Feature Engineering¶
Create new variables, e.g., total price (TotalPrice = Quantity * UnitPrice). Extract time information from InvoiceDate (month, weekday, hour).
Gaining Insights¶
Summarize the key findings from the analysis. Identify patterns or anomalies.

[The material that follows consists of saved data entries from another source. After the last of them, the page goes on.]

-- ==== Sys2Proof/Machine/Framer.lean ====
section
/-! DEFINITION. The chunk framer and parser (42_chunk.md): serializing, constructing and parsing one chunk, and the
commands CHUNK_PARSE and CHUNK_BUILD. -/

namespace Sys2Proof.Machine

/-- The CRC of a chunk: over the type bytes, then the data (41_crc32.md R180). It never touches CRC_STATE. -/
def chunkCrc (t : ChunkType) (d : List Byte) : Word := crc32 (t.bytes ++ d)

/-- `SerChunk(c)` (R200, R202). -/
def serChunk (c : Chunk) : List Byte :=
  be32Bytes (toReg c.data.length) ++ c.type.bytes ++ c.data ++ be32Bytes c.crc

/-- `MkChunk(t, d)` (R203). -/
def mkChunk (t : ChunkType) (d : List Byte) : Except ErrorKind Chunk :=
  if t.constructible then .ok { type := t, data := d, crc := chunkCrc t d } else .error .invalidTypeByte

/-- `ParseChunk(s)` (R204-R209): the record and the number of bytes it occupied, or the first check that fails. -/
def parseChunk (s : List Byte) : Except ErrorKind (Chunk × Nat) :=
  let l := (be32 (slice s 0 4)).toNat
  let t := ChunkType.ofBytes (slice s 4 8)
  let d := slice s 8 (8 + l)
  let k := be32 (slice s (8 + l) (12 + l))
  if s.length < 12 then .error .bufferTooShort
  else if 12 + l > s.length then .error .bufferTooShort
  else if k ≠ chunkCrc t d then .error .invalidCrc
  else if t.constructible then .ok ({ type := t, data := d, crc := k }, 12 + l)
  else .error .invalidTypeByte

/-- CHUNK_PARSE (R210). -/
def execChunkParse (s : State) : Host.Outcome State Fault Refusal :=
  if s.sourceInBuf then
    match parseChunk s.sourceBytes with
    | .error k => raise k s.afterSource
    | .ok (c, m) =>
      succeed { s.afterSource with
        resLen := toReg c.data.length, resType := c.type.toWord, resCrc := c.crc, resOffset := toReg m }
  else raise .rangeError s

/-- CHUNK_BUILD (R211). The chunk is computed from the source before anything is written (00_scope.md R18). -/
def execChunkBuild (s : State) : Host.Outcome State Fault Refusal :=
  if s.sourceInBuf then
    if s.inBuf s.argDst.toNat (12 + s.argLen.toNat) then
      match mkChunk (ChunkType.ofWord s.argType) s.sourceBytes with
      | .error k => raise k s.afterSource
      | .ok c =>
        succeed { s.afterSource.memWrite s.argDst.toNat (serChunk c) with
          resLen := s.argLen, resType := s.argType, resCrc := c.crc, resOffset := toReg (12 + s.argLen.toNat) }
    else raise .rangeError s
  else raise .rangeError s

end Sys2Proof.Machine
end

1. Importing the necessary libraries¶
import pandas as pd
import numpy as np
import matplotlib.pyplot as plt
import seaborn as sns
%matplotlib inline
Explanation:¶
We import the necessary libraries for data analysis and visualization. %matplotlib inline ensures that the plots are displayed directly in the notebook.
2. Loading the Dataset¶
# Assuming the file is named 'OnlineRetail.xlsx' and is located in the current directory
df = pd.read_excel('OnlineRetail.xlsx')
3. Initial Data Inspection¶
# Overview of the data
df.head()
InvoiceNo | StockCode | Description | Quantity | InvoiceDate | UnitPrice | CustomerID | Country | |
---|---|---|---|---|---|---|---|---|
0 | 536365 | 85123A | WHITE HANGING HEART T-LIGHT HOLDER | 6 | 2010-12-01 08:26:00 | 2.55 | 17850.0 | United Kingdom |
1 | 536365 | 71053 | WHITE METAL LANTERN | 6 | 2010-12-01 08:26:00 | 3.39 | 17850.0 | United Kingdom |
2 | 536365 | 84406B | CREAM CUPID HEARTS COAT HANGER | 8 | 2010-12-01 08:26:00 | 2.75 | 17850.0 | United Kingdom |
3 | 536365 | 84029G | KNITTED UNION FLAG HOT WATER BOTTLE | 6 | 2010-12-01 08:26:00 | 3.39 | 17850.0 | United Kingdom |
4 | 536365 | 84029E | RED WOOLLY HOTTIE WHITE HEART. | 6 | 2010-12-01 08:26:00 | 3.39 | 17850.0 | United Kingdom |
# Information about the DataFrame
df.info()
<class 'pandas.core.frame.DataFrame'> RangeIndex: 541909 entries, 0 to 541908 Data columns (total 8 columns): # Column Non-Null Count Dtype --- ------ -------------- ----- 0 InvoiceNo 541909 non-null object 1 StockCode 541909 non-null object 2 Description 540455 non-null object 3 Quantity 541909 non-null int64 4 InvoiceDate 541909 non-null datetime64[ns] 5 UnitPrice 541909 non-null float64 6 CustomerID 406829 non-null float64 7 Country 541909 non-null object dtypes: datetime64[ns](1), float64(2), int64(1), object(4) memory usage: 33.1+ MB
# Statistical metrics
df.describe()
Quantity | InvoiceDate | UnitPrice | CustomerID | |
---|---|---|---|---|
count | 541909.000000 | 541909 | 541909.000000 | 406829.000000 |
mean | 9.552250 | 2011-07-04 13:34:57.156386048 | 4.611114 | 15287.690570 |
min | -80995.000000 | 2010-12-01 08:26:00 | -11062.060000 | 12346.000000 |
25% | 1.000000 | 2011-03-28 11:34:00 | 1.250000 | 13953.000000 |
50% | 3.000000 | 2011-07-19 17:17:00 | 2.080000 | 15152.000000 |
75% | 10.000000 | 2011-10-19 11:27:00 | 4.130000 | 16791.000000 |
max | 80995.000000 | 2011-12-09 12:50:00 | 38970.000000 | 18287.000000 |
std | 218.081158 | NaN | 96.759853 | 1713.600303 |
Explanation:¶
head() displays the first five rows. info() provides information about the columns and their data types. describe() returns statistical metrics for numerical columns.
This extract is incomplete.